I've been having the same issue. My first Bolt is having no issues streaming (been going strong for over a year), but the second (a refurb purchased with the most recent lifetime transfer deal, manufactured May 22, 2017, in Mexico) will not stream to my iOS devices. I get stuck in the set-up on step 1 checking the software version. The second will, however, stream to my computer, which does lend some credibility that the iOS app could be to blame. I have an older Android device, so I'm going to try the set-up on that if the Tivo app will install on it.

**UPDATE**
Installed the app on my Android device and the streaming setup worked like a breeze. I was able to stream from the second Bolt with no issues. I tried to run the setup on my iOS device, but no such luck. So I uninstalled/re-installed app to see if that would make a difference. It did not. Interestingly, I had issues setting up with the first Bolt and took multiple attempts to complete the set-up.


----------



## UCLABB (May 29, 2012)

atomicgrom said:


> I've been having the same issue. My first Bolt is having no issues streaming (been going strong for over a year), but the second (a refurb purchased with the most recent lifetime transfer deal, manufactured May 22, 2017, in Mexico) will not stream to my iOS devices. I get stuck in the set-up on step 1 checking the software version. The second will, however, stream to my computer, which does lend some credibility that the iOS app could be to blame. I have an older Android device, so I'm going to try the set-up on that if the Tivo app will install on it.
> 
> **UPDATE**
> Installed the app on my Android device and the streaming setup worked like a breeze. I was able to stream from the second Bolt with no issues. I tried to run the setup on my iOS device, but no such luck. So I uninstalled/re-installed app to see if that would make a difference. It did not. Interestingly, I had issues setting up with the first Bolt and took multiple attempts to complete the set-up.


TiVo issued an iOS app update yesterday that said it corrected problems with Bolt streaming. I don't have a Bolt myself so I don't know if it did the job.


----------



## kmilledge (Apr 5, 2008)

UCLABB said:


> TiVo issued an iOS app update yesterday that said it corrected problems with Bolt streaming. I don't have a Bolt myself so I don't know if it did the job.

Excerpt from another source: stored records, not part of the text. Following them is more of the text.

/-- R234, R237, R262, R267: PIX18 stores each channel replicated to 8 bits (log 12) at the cursor. -/
def Obligations.Pixel18StoresAtTheCursor : Prop :=
  ∀ (s : State) (r g b : Byte), r.toNat < 64 → g.toNat < 64 → b.toNat < 64 →
    ∃ t, exec (.pix18 r g b) s = .next t ∧ StoresAtCursor s t (replicate6 r) (replicate6 g) (replicate6 b)

/-- R235, R262, R267: PIX16 stores the table's entries for red, green (offset 32) and blue at the cursor. -/
def Obligations.Pixel16StoresAtTheCursor : Prop :=
  ∀ (s : State) (r g b x y z : Byte), r.toNat < 32 → g.toNat < 64 → b.toNat < 32 →
    s.block.lut[r.toNat]? = some x → s.block.lut[32 + g.toNat]? = some y → s.block.lut[b.toNat]? = some z →
    ∃ t, exec (.pix16 r g b) s = .next t ∧ StoresAtCursor s t x y z

/-- R236, R262, R267: PIX12 widens each channel to the table's 5-bit or 6-bit index by repeating its top bits (`EXPAND12` at
the spec's default, log 12), and stores the table's entries at the cursor. -/
def Obligations.Pixel12StoresAtTheCursor : Prop :=
  ∀ (s : State) (r g b x y z : Byte), r.toNat < 16 → g.toNat < 16 → b.toNat < 16 →
    s.block.lut[r.toNat * 2 + r.toNat / 8]? = some x → s.block.lut[32 + (g.toNat * 4 + g.toNat / 4)]? = some y →
    s.block.lut[b.toNat * 2 + b.toNat / 8]? = some z →
    ∃ t, exec (.pix12 r g b) s = .next t ∧ StoresAtCursor s t x y z

/-- R263 to R266: the cursor after a stored pixel, through each of the three entry points, on both axes, reversed, at line ends
and at exhaustion, as `CursorAdvanced` says (bit places and the reverse bit: log 12). -/
def Obligations.CursorAdvancesAfterAPixel : Prop :=
  ∀ (s : State) (r g b : Byte), s.block.exhausted = false →
    (r.toNat < 64 → g.toNat < 64 → b.toNat < 64 →
      ∃ t, exec (.pix18 r g b) s = .next t ∧ CursorAdvanced s.block t.block) ∧
    (r.toNat < 32 → g.toNat < 64 → b.toNat < 32 →
      ∃ t, exec (.pix16 r g b) s = .next t ∧ CursorAdvanced s.block t.block) ∧
    (r.toNat < 16 → g.toNat < 16 → b.toNat < 16 →
      ∃ t, exec (.pix12 r g b) s = .next t ∧ CursorAdvanced s.block t.block)

/-- R267, R268: only a command 0x2C (also as the frame that a data-port write completes,
which is the first write of a frame issued away from the sentinel), a vsync in configuration mode, a
power-on reset or a restored record takes the cursor out of the exhausted state (bit places: log 12). -/
def Obligations.OnlyACursorResetUnparks : Prop :=
  ∀ (s t : State) (op : Op) (rest : List Op), s.pending = op :: rest → step s = .next t →
    s.block.exhausted = true → t.block.exhausted = false →
    op = .frame 0x02C ∨ (op = .vsync ∧ s.block.ifCtl.getLsbD 4 = true) ∨ op = .powerOnReset ∨ op = .restore true ∨
      (s.block.regs[0x12] = 0 ∧ t.block.cmd = 0x2C ∧ t.block.param = 0 ∧
        ((∃ v, op = .portWrite 0x18 v) ∨ (s.block.fifo ≠ 1 ∧ ∃ f, op = .frame f)))

/-- R262 to R266: with no exchange and no reversal, a pass over a window inside the GRAM visits the cells row by row from the
window start: after n pixels, fewer than the window holds, the cursor stands at the n-th cell, pixel i is in the i-th cell, and
after the last one the cursor is exhausted (bit places: log 12). -/
def Obligations.WindowPassFillsTheWindow : Prop :=
  ∀ (s : State) (pixels : List (Byte × Byte × Byte)) (rest : List Op),
    s.block.mac.getLsbD 5 = false → s.block.mac.getLsbD 6 = false →
    s.block.colStart.toNat ≤ s.block.colEnd.toNat → s.block.colEnd.toNat ≤ 239 →
    s.block.rowStart.toNat ≤ s.block.rowEnd.toNat → s.block.rowEnd.toNat ≤ 319 →
    s.block.rowReg = s.block.rowStart → s.block.colReg = s.block.colStart → s.block.exhausted = false →
    (∀ p ∈ pixels, p.1.toNat < 64 ∧ p.2.1.toNat < 64 ∧ p.2.2.toNat < 64) →
    let width := s.block.colEnd.toNat - s.block.colStart.toNat + 1
    let height := s.block.rowEnd.toNat - s.block.rowStart.toNat + 1
    pixels.length ≤ width * height →
    ∃ t, run pixels.length { s with pending := pixels.map (fun p => Op.pixel18 p.1 p.2.1 p.2.2) ++ rest } = .next t ∧
      t.block.exhausted = decide (pixels.length = width * height) ∧
      (pixels.length < width * height →
        t.block.rowReg.toNat = s.block.rowStart.toNat + pixels.length / width ∧
        t.block.colReg.toNat = s.block.colStart.toNat + pixels.length % width) ∧
      ∀ n p, pixels[n]? = some p →
        t.block.frameLane (s.block.rowStart.toNat + n / width) (s.block.colStart.toNat + n % width) 0 = replicate6 p.1 ∧
        t.block.frameLane (s.block.rowStart.toNat + n / width) (s.block.colStart.toNat + n % width) 1 = replicate6 p.2.1 ∧
        t.block.frameLane (s.block.rowStart.toNat + n / width) (s.block.colStart.toNat + n % width) 2 = replicate6 p.2.2

/-! ## The raster scan -/

/-- R210 to R216: hsync evaluates row + 1 (on u16). Up to row 319 it returns true and sets the scan state by the partial window,
the scroll band and the mirrors; past it, it sets IGNORE, returns false and keeps the scan position. Nothing else changes. (`mac` bit
places: log 12.) -/
def Obligations.HsyncEvaluatesTheNextRow : Prop :=
  ∀ (s : State),
    ((s.block.row.toNat + 1) % 65536 ≤ 319 →
      ∃ mode', exec .hsync s = .next { s with
          result := some (.flag true)
          block := rowEvaluated s.block ((s.block.row.toNat + 1) % 65536) mode' } ∧
        RowMode s.block ((s.block.row.toNat + 1) % 65536) mode') ∧
    (319 < (s.block.row.toNat + 1) % 65536 →
      exec .hsync s = .next { s with
        result := some (.flag false)
        block := { s.block with mode := s.block.mode ||| 0x80#8 } })

/-- R210 to R215, R217: vsync evaluates row 0 and returns true; in configuration mode the cursor first goes to the window
start, with the axes exchanged by `mac` bit 5. Nothing else changes. (Bit places: log 12.) -/
def Obligations.VsyncEvaluatesRowZero : Prop :=
  ∀ (s : State), ∃ mode', RowMode s.block 0 mode' ∧
    exec .vsync s = .next { s with
      result := some (.flag true)
      block := rowEvaluated
        { s.block with
          rowReg := (if s.block.ifCtl.getLsbD 4 then (if s.block.mac.getLsbD 5 then s.block.colStart else s.block.rowStart)
            else s.block.rowReg)
          colReg := (if s.block.ifCtl.getLsbD 4 then (if s.block.mac.getLsbD 5 then s.block.rowStart else s.block.colStart)
            else s.block.colReg)
          exhausted := s.block.exhausted && !s.block.ifCtl.getLsbD 4 } 0 mode' }

/-- R217: two vsyncs with nothing between leave the same state as one. -/
def Obligations.VsyncIsIdempotent : Prop :=
  ∀ (s t : State), exec .vsync s = .next t → exec .vsync t = .next t

/-- R260: hsync and refreshPixel leave the cursor and the GRAM alone, and what they do to everything else does not depend on
where the cursor stands. -/
def Obligations.ScanIgnoresTheCursor : Prop :=
  ∀ (s : State) (row' col' : U9) (exhausted' : Bool), ∀ i ∈ ([.hsync, .refresh] : List Instr),
    ∃ t, exec i s = .next t ∧ t.block.rowReg = s.block.rowReg ∧ t.block.colReg = s.block.colReg ∧
      t.block.exhausted = s.block.exhausted ∧ t.block.frame = s.block.frame ∧
      exec i { s with block := { s.block with rowReg := row', colReg := col', exhausted := exhausted' } } =
        .next { t with block := { t.block with rowReg := row', colReg := col', exhausted := exhausted' } }

/-! ## Refresh -/

/-- R240, R244: on an ignored line refreshPixel returns false and changes nothing; on any other line it completes: it moves the column one step on u16, sets IGNORE and
returns false exactly when the column passes 239, and writes no byte but the four of its own output cell, the alpha as 0xFF.
A scan position outside the output buffer has no cell: then no byte is written (the model's choice, log 10). -/
def Obligations.RefreshWritesItsCell : Prop :=
  ∀ s : State,
    (s.block.mode.getLsbD 7 = true → exec .refresh s = .next { s with result := some (.flag false) }) ∧
    (s.block.mode.getLsbD 7 = false → ∃ t, exec .refresh s = .next t ∧
      t = { s with draws := t.draws, result := some (.flag (decide (t.block.col.toNat ≤ 239))), block := { s.block with
        display := t.block.display, col := t.block.col,
        mode := (if t.block.col.toNat ≤ 239 then s.block.mode else s.block.mode ||| 0x80#8) } } ∧
      t.block.col.toNat = (match s.block.colDir with
        | .backward => (s.block.col.toNat + 65535) % 65536
        | .still => s.block.col.toNat
        | .forward => (s.block.col.toNat + 1) % 65536) ∧
      (s.block.col.toNat < 240 → s.block.dstRow.toNat < 320 →
        t.block.display.read (displayAddr s.block.col.toNat s.block.dstRow.toNat 3) = 0xFF ∧
        ∀ x, (∀ lane < 4, x ≠ displayAddr s.block.col.toNat s.block.dstRow.toNat lane) →
          t.block.display.read x = s.block.display.read x) ∧
      (240 ≤ s.block.col.toNat ∨ 320 ≤ s.block.dstRow.toNat → t.block.display = s.block.display))

/-- R241: with SLEEP, OFF or BLANK set the cell is written white, whatever the GRAM and the other modes hold, and no noise
is drawn. -/
def Obligations.RefreshBlankColour : Prop :=
  ∀ s : State, s.block.mode.getLsbD 7 = false → s.block.col.toNat < 240 → s.block.dstRow.toNat < 320 →
    s.block.mode.getLsbD 0 = true ∨ s.block.mode.getLsbD 1 = true ∨ s.block.mode.getLsbD 6 = true →
    ∃ t, exec .refresh s = .next t ∧ t.draws = s.draws ∧
      ∀ lane < 4, t.block.display.read (displayAddr s.block.col.toNat s.block.dstRow.toNat lane) = 0xFF

/-- R242: with no blanking and a source row outside the GRAM the cell takes the next three noise bytes, red first, untouched
by order, invert and idle, whatever those bytes are (log 5). -/
def Obligations.RefreshNoise : Prop :=
  ∀ s : State, s.block.mode.getLsbD 7 = false → s.block.col.toNat < 240 → s.block.dstRow.toNat < 320 →
    s.block.mode.getLsbD 0 = false → s.block.mode.getLsbD 1 = false → s.block.mode.getLsbD 6 = false →
    320 ≤ s.block.srcRow.toNat →
    ∃ t, exec .refresh s = .next t ∧ t.draws = s.draws + 3 ∧
      ∀ lane < 3, t.block.display.read (displayAddr s.block.col.toNat s.block.dstRow.toNat lane) =
        Config.noise (s.draws + lane)

/-- R243: with no blanking and a source row in the GRAM the cell takes the stored triplet, red and blue swapped by `mac` bit 3,
then each channel inverted by INVERT, then reduced to its top bit by IDLE; no noise is drawn. (`mac` bit 3: log 12.) -/
def Obligations.RefreshShowsTheGram : Prop :=
  ∀ s : State, s.block.mode.getLsbD 7 = false → s.block.col.toNat < 240 → s.block.dstRow.toNat < 320 →
    s.block.mode.getLsbD 0 = false → s.block.mode.getLsbD 1 = false → s.block.mode.getLsbD 6 = false →
    s.block.srcRow.toNat < 320 →
    ∃ t, exec .refresh s = .next t ∧ t.draws = s.draws ∧
      ∀ lane < 3, t.block.display.read (displayAddr s.block.col.toNat s.block.dstRow.toNat lane) =
        shownChannel s.block.mode (s.block.frame.read (frameAddr s.block.srcRow.toNat s.block.col.toNat
          (if s.block.mac.getLsbD 3 then 2 - lane else lane)))

/-- R240, R215: on a line scanned forward from column 0, the first 239 refreshes return true, the 240th returns false and sets
IGNORE; they write the cells of the line, with full alpha, and no other byte of the output buffer. -/
def Obligations.LineEndsAfter240Refreshes : Prop :=
  ∀ (s : State) (n : Nat) (rest : List Op), n ≤ 240 → s.block.col = 0 → s.block.colDir = .forward →
    s.block.mode.getLsbD 7 = false → s.block.dstRow.toNat < 320 →
    ∃ t, run n { s with pending := List.replicate n .refreshPixel ++ rest } = .next t ∧
      t.pending = rest ∧ t.block.col.toNat = n ∧ t.block.mode.getLsbD 7 = decide (n = 240) ∧
      (0 < n → t.result = some (.flag (decide (n < 240)))) ∧
      (∀ c < n, t.block.display.read (displayAddr c s.block.dstRow.toNat 3) = 0xFF) ∧
      ∀ x, (∀ c < n, ∀ lane < 4, x ≠ displayAddr c s.block.dstRow.toNat lane) →
        t.block.display.read x = s.block.display.read x
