-- ==== Sys2Proof/Laws/Operands.lean ====
section
/-! SUPPORT. The bit operations of the operands agree with the arithmetic of Safety.lean. -/

namespace Sys2Proof.Machine

/-- The parity of the parameter index is its lowest bit. -/
theorem param_bit0 (p : U32) : p.getLsbD 0 = !(p.toNat % 2 == 0) := by
  simp only [BitVec.getLsbD, Nat.testBit_zero]
  rcases Nat.mod_two_eq_zero_or_one p.toNat with h | h <;> simp [h]

/-- R103: the assembly of a 9-bit field, as arithmetic. -/
theorem assemble9_eq (x : U9) (p : U32) (b : Byte) : assemble9 x p b = word9 x (p.toNat % 2 == 0) b := by
  unfold assemble9
  rw [param_bit0]
  cases hp : (p.toNat % 2 == 0)
  · have h1 : ∀ (t : BitVec 1) (b : Byte), (t.zeroExtend 9 <<< 8) ||| b.zeroExtend 9 =
        BitVec.ofNat 9 (t.toNat * 256 + b.toNat) := by decide
    have h2 : ∀ x : U9, x &&& 0x100#9 = ((x >>> 8).truncate 1).zeroExtend 9 <<< 8 ∧
        ((x >>> 8).truncate 1).toNat = x.toNat / 256 := by decide
    simp only [Bool.not_false, if_true, word9, Bool.false_eq_true, if_false]
    rw [(h2 x).1, h1, (h2 x).2]
  · have h1 : ∀ (x : U9) (t : BitVec 1), (t.zeroExtend 9 <<< 8) ||| (x &&& 0x0FF#9) =
        BitVec.ofNat 9 (t.toNat * 256 + x.toNat % 256) := by decide
    have h2 : ∀ b : Byte, (b.truncate 1).toNat = b.toNat % 2 := by decide
    simp only [Bool.not_true, Bool.false_eq_true, if_false, word9, if_true]
    rw [← h2, ← h1]
    apply BitVec.eq_of_getLsbD_eq
    intro i hi
    interval_cases i <;> simp

/-- R103: a full pair of bytes. -/
theorem word9_pair (x : U9) (h l : Byte) : word9 (word9 x true h) false l = pair9 h l := by
  have hl := l.isLt
  simp only [word9, pair9, if_true, Bool.false_eq_true, if_false, BitVec.toNat_ofNat]
  congr 1
  omega

/-- R172: the word index, as arithmetic. -/
theorem wordIndex_eq (p : U32) : wordIndex p = p.toNat / 2 := by
  simp [wordIndex, BitVec.toNat_ushiftRight, Nat.shiftRight_eq_div_pow]

/-- R237: the bit replication, as arithmetic. -/
theorem expand6_eq : ∀ v : Byte, v.toNat < 64 → expand6 v = replicate6 v := by decide

/-- R236: the widened indices, as arithmetic. -/
theorem widen4to5_toNat : ∀ v : Byte, v.toNat < 16 → (widen4to5 v).toNat = v.toNat * 2 + v.toNat / 8 := by decide

theorem widen4to6_toNat : ∀ v : Byte, v.toNat < 16 → (widen4to6 v).toNat = v.toNat * 4 + v.toNat / 4 := by decide

/-- R101: the serial formats by the low three bits. -/
theorem bitsPerPixel_eq : ∀ v : Byte, bitsPerPixel v =
    if v.toNat % 8 = 3 then some 12 else if v.toNat % 8 = 5 then some 16 else if v.toNat % 8 = 6 then some 18 else none := by
  decide

/-- R104 to R106: the channels that the serial bytes carry are in the range of their entry points. -/
theorem channel18_lt : ∀ b : Byte, (channel18 b).toNat < 64 := by decide

theorem red16_lt : ∀ b : Byte, (red16 b).toNat < 32 := by decide

theorem green16_lt : ∀ b : Byte, (greenHigh16 b).toNat < 64 ∧ (greenLow16 b).toNat < 8 := by decide

theorem blue16_lt : ∀ b : Byte, (blue16 b).toNat < 32 := by decide

theorem nibble_lt : ∀ b : Byte, (highNibble b).toNat < 16 ∧ (lowNibble b).toNat < 16 := by decide

/-- R232: green bits 2:0 are put under green bits 5:3. -/
theorem or_green_lt (g l : Byte) (hg : g.toNat < 64) (hl : l.toNat < 8) : (g ||| l).toNat < 64 := by
  rw [BitVec.toNat_or]
  exact Nat.or_lt_two_pow (n := 6) hg (by omega)

end Sys2Proof.Machine
end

I've updated the TiVo app on my iPhone and iPad, and I still can't get in-home or out-of-home streaming to work on either device. Anyone else still experiencing problems?


----------



## rmorton4532 (Jul 15, 2017)

kmilledge said:


> I've updated the TiVo app on my iPhone and iPad, and I still can't get in-home or out-of-home streaming to work on either device. Anyone else still experiencing problems?


Same issue here. I just received my new 500GB Bolt Today. Cannot setup streaming on any of my devices (All Apple). All have the latest App Store update. Thinking it may be an issue with the new Bolt. I connected my stand alone TiVo Stream. It has the same issue. I'm presented with Setup Problem on both. I thought it might have something to do with running iOS 11 Public Beta, but I have the same problem on my devices not on beta. I have no Android devices I can test To see if it works.


----------



## AntiPC (Jul 22, 2005)

rmorton4532 said:


> I have no Android devices I can test To see if it works.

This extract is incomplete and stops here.